-- ==== Sys2Proof/Laws/Memory.lean ====
section
/-! SUPPORT. Memory and the transactional sets: reading after writing, and the canonical forms that every operation keeps. -/

namespace Sys2Proof.Machine

open Cells

/-! Listing and looking up. -/

@[simp] theorem Cells.lookup_nil (a : Nat) : lookup [] a = none := rfl

theorem Cells.lookup_put (cs : List Host.Cell) (a : Nat) (b : Byte) (x : Nat) :
    lookup (put cs a b) x = if x = a then some b else lookup cs x := by
  induction cs with
  | nil => simp only [put, lookup, eq_comm]
  | cons c cs ih =>
    by_cases h1 : a < c.1
    · simp only [put, h1, if_true, lookup, eq_comm (a := x)]
    · by_cases h2 : a = c.1
      · simp only [put, h2, lt_irrefl, if_false, if_true, lookup, eq_comm (a := x)]
        split_ifs <;> rfl
      · simp only [put, h1, h2, if_false, lookup, ih]
        by_cases hx : x = a
        · subst hx; simp [Ne.symm h2]
        · simp [hx]

@[simp] theorem Cells.lookup_put_same (cs : List Host.Cell) (a : Nat) (b : Byte) :
    lookup (put cs a b) a = some b := by simp [lookup_put]

theorem Cells.lookup_put_other (cs : List Host.Cell) {a x : Nat} (b : Byte) (h : x ≠ a) :
    lookup (put cs a b) x = lookup cs x := by simp [lookup_put, h]

theorem Cells.lookup_erase (cs : List Host.Cell) (a x : Nat) :
    lookup (erase cs a) x = if x = a then none else lookup cs x := by
  induction cs with
  | nil => simp [erase]
  | cons c cs ih =>
    unfold erase at ih ⊢
    by_cases hc : c.1 = a
    · by_cases hx : x = a
      · subst hx; simpa [hc] using ih
      · simp [hc, ih, hx, lookup, Ne.symm hx]
    · by_cases hx : x = a
      · subst hx; simp [hc, lookup, ih]
      · simp [hc, lookup, ih, hx]

theorem Cells.mem_put {cs : List Host.Cell} {a : Nat} {b : Byte} {c : Host.Cell} (h : c ∈ put cs a b) :
    c = (a, b) ∨ c ∈ cs := by
  induction cs with
  | nil => simpa [put] using h
  | cons d cs ih =>
    unfold put at h
    split_ifs at h <;> simp only [List.mem_cons] at h ⊢
    · tauto
    · tauto
    · rcases h with h | h
      · tauto
      · rcases ih h with h | h <;> tauto

/-- An address that is not listed is not found. -/
theorem Cells.lookup_eq_none {cs : List Host.Cell} {a : Nat} (h : ∀ c ∈ cs, c.1 ≠ a) : lookup cs a = none := by
  induction cs with
  | nil => rfl
  | cons d cs ih =>
    simp only [List.mem_cons, forall_eq_or_imp] at h
    simp [lookup, h.1, ih h.2]

/-! The rising order. -/

@[simp] theorem Cells.rising_nil : rising [] := List.Pairwise.nil

theorem Cells.rising_put {cs : List Host.Cell} (h : rising cs) (a : Nat) (b : Byte) : rising (put cs a b) := by
  induction cs with
  | nil => simp [put, rising]
  | cons c cs ih =>
    rcases List.pairwise_cons.1 h with ⟨hc, hcs⟩
    by_cases h1 : a < c.1
    · simp only [put, h1, if_true]
      refine List.pairwise_cons.2 ⟨fun d hd => ?_, h⟩
      rcases List.mem_cons.1 hd with rfl | hd
      · exact h1
      · exact h1.trans (hc d hd)
    · by_cases h2 : a = c.1
      · subst h2
        simp only [put, lt_irrefl, if_false, if_true]
        exact List.pairwise_cons.2 ⟨hc, hcs⟩
      · simp only [put, h1, h2, if_false]
        refine List.pairwise_cons.2 ⟨fun d hd => ?_, ih hcs⟩
        rcases mem_put hd with rfl | hd
        · show c.1 < a; omega
        · exact hc d hd

theorem Cells.rising_erase {cs : List Host.Cell} (h : rising cs) (a : Nat) : rising (erase cs a) :=
  List.Pairwise.filter _ h

/-! Memory. -/

@[simp] theorem Memory.read_nil (a : Nat) : Memory.read [] a = Memory.unlisted := rfl

theorem Memory.read_write (m : Memory) (a x : Nat) (b : Byte) :
    (m.write a b).read x = if x = a then b else m.read x := by
  unfold Memory.write Memory.read
  split_ifs with h1 h2 h2 <;> simp [lookup_erase, lookup_put, h1, h2]

@[simp] theorem Memory.read_write_same (m : Memory) (a : Nat) (b : Byte) : (m.write a b).read a = b := by
  simp [read_write]

theorem Memory.read_write_other (m : Memory) {a x : Nat} (b : Byte) (h : x ≠ a) :
    (m.write a b).read x = m.read x := by simp [read_write, h]

theorem Memory.wf_write {m : Memory} (h : m.wf) (a : Nat) (b : Byte) : (m.write a b).wf := by
  unfold Memory.write
  split_ifs with hb
  · exact ⟨rising_erase h.1 a, fun c hc => h.2 c (List.mem_filter.1 hc).1⟩
  · refine ⟨rising_put h.1 a b, fun c hc => ?_⟩
    rcases mem_put hc with rfl | hc
    · exact hb
    · exact h.2 c hc

@[simp] theorem Memory.writeAll_nil (m : Memory) : m.writeAll [] = m := rfl

@[simp] theorem Memory.writeAll_cons (m : Memory) (c : Host.Cell) (cs : List Host.Cell) :
    m.writeAll (c :: cs) = (m.write c.1 c.2).writeAll cs := rfl

theorem Memory.wf_writeAll {m : Memory} (h : m.wf) (cs : List Host.Cell) : (m.writeAll cs).wf := by
  induction cs generalizing m with
  | nil => exact h
  | cons c cs ih => exact ih (wf_write h c.1 c.2)

/-- Writing cells leaves every address that is not among them. -/
theorem Memory.read_writeAll_other (m : Memory) {cs : List Host.Cell} {a : Nat} (h : ∀ c ∈ cs, c.1 ≠ a) :
    (m.writeAll cs).read a = m.read a := by
  induction cs generalizing m with
  | nil => rfl
  | cons c cs ih =>
    simp only [List.mem_cons, forall_eq_or_imp] at h
    rw [writeAll_cons, ih _ h.2, read_write_other _ _ h.1.symm]

/-- Writing cells of distinct addresses: each address holds its cell's byte, every other address what it held. -/
theorem Memory.read_writeAll (m : Memory) {cs : List Host.Cell} (h : rising cs) (a : Nat) :
    (m.writeAll cs).read a = (lookup cs a).getD (m.read a) := by
  induction cs generalizing m with
  | nil => rfl
  | cons c cs ih =>
    rcases List.pairwise_cons.1 h with ⟨hc, hcs⟩
    rw [writeAll_cons, ih _ hcs, read_write]
    by_cases ha : a = c.1
    · subst ha
      have : lookup cs c.1 = none := lookup_eq_none fun d hd => (hc d hd).ne'
      simp [lookup, this]
    · simp [lookup, ha, Ne.symm ha]

/-! Stores in the order made. -/

@[simp] theorem Cells.newest_nil (a : Nat) : newest [] a = none := rfl

theorem Cells.newest_append (xs ys : List Host.Cell) (a : Nat) : newest (xs ++ ys) a = (newest ys a).or (newest xs a) := by
  induction xs with
  | nil => simp
  | cons c xs ih => simp [newest, ih, Option.or_assoc]

@[simp] theorem Cells.newest_singleton (a : Nat) (b : Byte) (x : Nat) :
    newest [(a, b)] x = if x = a then some b else none := by
  simp [newest, eq_comm]

/-- An address that no store of the list is to. -/
theorem Cells.newest_eq_none {cs : List Host.Cell} {a : Nat} (h : ∀ c ∈ cs, c.1 ≠ a) : newest cs a = none := by
  induction cs with
  | nil => rfl
  | cons d cs ih =>
    simp only [List.mem_cons, forall_eq_or_imp] at h
    simp [newest, h.1, ih h.2]

theorem Memory.writeAll_append (m : Memory) (xs ys : List Host.Cell) : m.writeAll (xs ++ ys) = (m.writeAll xs).writeAll ys := by
  simp [Memory.writeAll]

/-- Writing cells in order: each address holds the last byte written to it, or what it held. -/
theorem Memory.read_writeAll_newest (m : Memory) (cs : List Host.Cell) (a : Nat) :
    (m.writeAll cs).read a = (newest cs a).getD (m.read a) := by
  induction cs generalizing m with
  | nil => rfl
  | cons c cs ih =>
    rw [writeAll_cons, ih, read_write, newest]
    cases newest cs a with
    | some b => simp
    | none => by_cases h : a = c.1 <;> simp [h, eq_comm]

/-- Of stores to distinct addresses, each address holds its own. -/
theorem Cells.newest_zip {xs : List Nat} {bs : List Byte} (h : xs.Nodup) (hl : xs.length = bs.length) (k : Nat) (hk : k < xs.length) :
    newest (xs.zip bs) xs[k] = some (bs[k]'(hl ▸ hk)) := by
  induction xs generalizing bs k with
  | nil => simp at hk
  | cons x xs ih =>
    cases bs with
    | nil => simp at hl
    | cons b bs =>
      rcases List.nodup_cons.1 h with ⟨hx, hn⟩
      simp only [List.length_cons, Nat.add_right_cancel_iff] at hl
      simp only [List.zip_cons_cons, newest]
      cases k with
      | zero =>
        rw [newest_eq_none]
        · simp
        · intro c hc e
          have e : c.1 = x := e
          exact hx (e ▸ (List.of_mem_zip hc).1)
      | succ k =>
        simp only [List.length_cons, Nat.add_lt_add_iff_right] at hk
        simp [ih hn hl k hk]

theorem Cells.newest_zip_other {xs : List Nat} (bs : List Byte) {x : Nat} (h : x ∉ xs) : newest (xs.zip bs) x = none :=
  newest_eq_none fun _ hc e => h (e ▸ (List.of_mem_zip hc).1)

/-! Byte order. -/

@[simp] theorem splitBytes_length (n : Nat) (v : Word) : (splitBytes n v).length = n := by
  induction n generalizing v with
  | zero => rfl
  | succ n ih => simp [splitBytes, ih]

/-- Byte `i` of a value is its bits `8i+7:8i` (rule R63). -/
theorem splitBytes_getElem (n : Nat) (v : Word) (i : Nat) (h : i < n) :
    (splitBytes n v)[i]? = some (v.extractLsb' (8 * i) 8) := by
  induction n generalizing v i with
  | zero => omega
  | succ n ih =>
    cases i with
    | zero => simp [splitBytes, BitVec.setWidth_eq_extractLsb']
    | succ i =>
      have := ih (v >>> 8) i (by omega)
      simp only [splitBytes, List.getElem?_cons_succ, this, Option.some.injEq]
      ext j hj
      simp only [BitVec.getElem_extractLsb', BitVec.getLsbD_ushiftRight]
      congr 1; omega

/-- The value of the bytes of a value is the value modulo 2^(8n) (rules R62, R63). -/
theorem joinBytes_splitBytes (n : Nat) (v : Word) (h : n ≤ 8) :
    (joinBytes (splitBytes n v)).toNat = v.toNat % 2 ^ (8 * n) := by
  induction n generalizing v with
  | zero => simp [splitBytes, joinBytes, Nat.mod_one]
  | succ n ih =>
    have hi := ih (v >>> 8) (by omega)
    have hb : (v.setWidth 8).toNat = v.toNat % 256 := by simp
    have hlt : (joinBytes (splitBytes n (v >>> 8))).toNat < 2 ^ (8 * n) := by
      rw [hi]; exact Nat.mod_lt _ (by positivity)
    have h56 : 2 ^ (8 * n) ≤ 2 ^ 56 := Nat.pow_le_pow_right (by norm_num) (by omega)
    simp only [splitBytes, joinBytes, BitVec.toNat_or, BitVec.toNat_shiftLeft, BitVec.toNat_setWidth]
    rw [Nat.shiftLeft_eq, Nat.mod_eq_of_lt (by omega), hi, BitVec.toNat_ushiftRight, Nat.shiftRight_eq_div_pow]
    have hor : v.toNat / 2 ^ 8 % 2 ^ (8 * n) * 2 ^ 8 ||| v.toNat % 2 ^ 8 =
        v.toNat / 2 ^ 8 % 2 ^ (8 * n) * 2 ^ 8 + v.toNat % 2 ^ 8 := by
      rw [Nat.mul_comm, ← Nat.two_pow_add_eq_or_of_lt (Nat.mod_lt _ (by norm_num))]
    have h8 : v.toNat % 2 ^ 8 % 2 ^ 64 = v.toNat % 2 ^ 8 := Nat.mod_eq_of_lt (by omega)
    rw [h8, hor, show 8 * (n + 1) = 8 + 8 * n by ring, pow_add, Nat.mod_mul]
    ring

theorem joinBytes_cons_toNat (b : Byte) (bs : List Byte) (h : (joinBytes bs).toNat < 2 ^ 56) :
    (joinBytes (b :: bs)).toNat = (joinBytes bs).toNat * 2 ^ 8 + b.toNat := by
  simp only [joinBytes, BitVec.toNat_or, BitVec.toNat_shiftLeft, BitVec.toNat_setWidth]
  have hb := b.isLt
  rw [Nat.shiftLeft_eq, Nat.mod_eq_of_lt (by omega), Nat.mod_eq_of_lt (by omega), Nat.mul_comm,
    ← Nat.two_pow_add_eq_or_of_lt hb]

/-- The value of `n` bytes is below 2^(8n). -/
theorem joinBytes_toNat_lt (bs : List Byte) (h : bs.length ≤ 8) : (joinBytes bs).toNat < 2 ^ (8 * bs.length) := by
  induction bs with
  | nil => simp [joinBytes]
  | cons b bs ih =>
    simp only [List.length_cons] at h ⊢
    have hi := ih (by omega)
    have h56 : 2 ^ (8 * bs.length) ≤ 2 ^ 56 := Nat.pow_le_pow_right (by norm_num) (by omega)
    have hb := b.isLt
    rw [joinBytes_cons_toNat b bs (by omega), show 8 * (bs.length + 1) = 8 * bs.length + 8 by ring, pow_add]
    omega

/-- Bits `8k+7:8k` of the value of bytes are the `k`-th of them (rule R62). -/
theorem joinBytes_extract (bs : List Byte) (h : bs.length ≤ 8) (k : Nat) (hk : k < bs.length) :
    (joinBytes bs).extractLsb' (8 * k) 8 = bs[k] := by
  induction bs generalizing k with
  | nil => simp at hk
  | cons b bs ih =>
    simp only [List.length_cons] at h
    have hi := joinBytes_toNat_lt bs (by omega)
    have h56 : 2 ^ (8 * bs.length) ≤ 2 ^ 56 := Nat.pow_le_pow_right (by norm_num) (by omega)
    have hc := joinBytes_cons_toNat b bs (by omega)
    have hb := b.isLt
    apply BitVec.eq_of_toNat_eq
    rw [BitVec.extractLsb'_toNat, hc, Nat.shiftRight_eq_div_pow]
    cases k with
    | zero => simp only [Nat.mul_zero, pow_zero, Nat.div_one, List.getElem_cons_zero]; omega
    | succ k =>
      have := congrArg BitVec.toNat (ih (by omega) k (by simpa using hk))
      rw [BitVec.extractLsb'_toNat, Nat.shiftRight_eq_div_pow] at this
      rw [List.getElem_cons_succ, ← this, show 8 * (k + 1) = 8 + 8 * k by ring, pow_add, ← Nat.div_div_eq_div_mul]
      congr 2
      omega

end Sys2Proof.Machine
end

- - - - - - -

WORK INSTRUCTION
Search the entries above for "distinct". Return every line that has it.

YOUR SOLUTION
/-- Writing cells of distinct addresses: each address holds its cell's byte, every other address what it held. -/
/-- Of stores to distinct addresses, each address holds its own. -/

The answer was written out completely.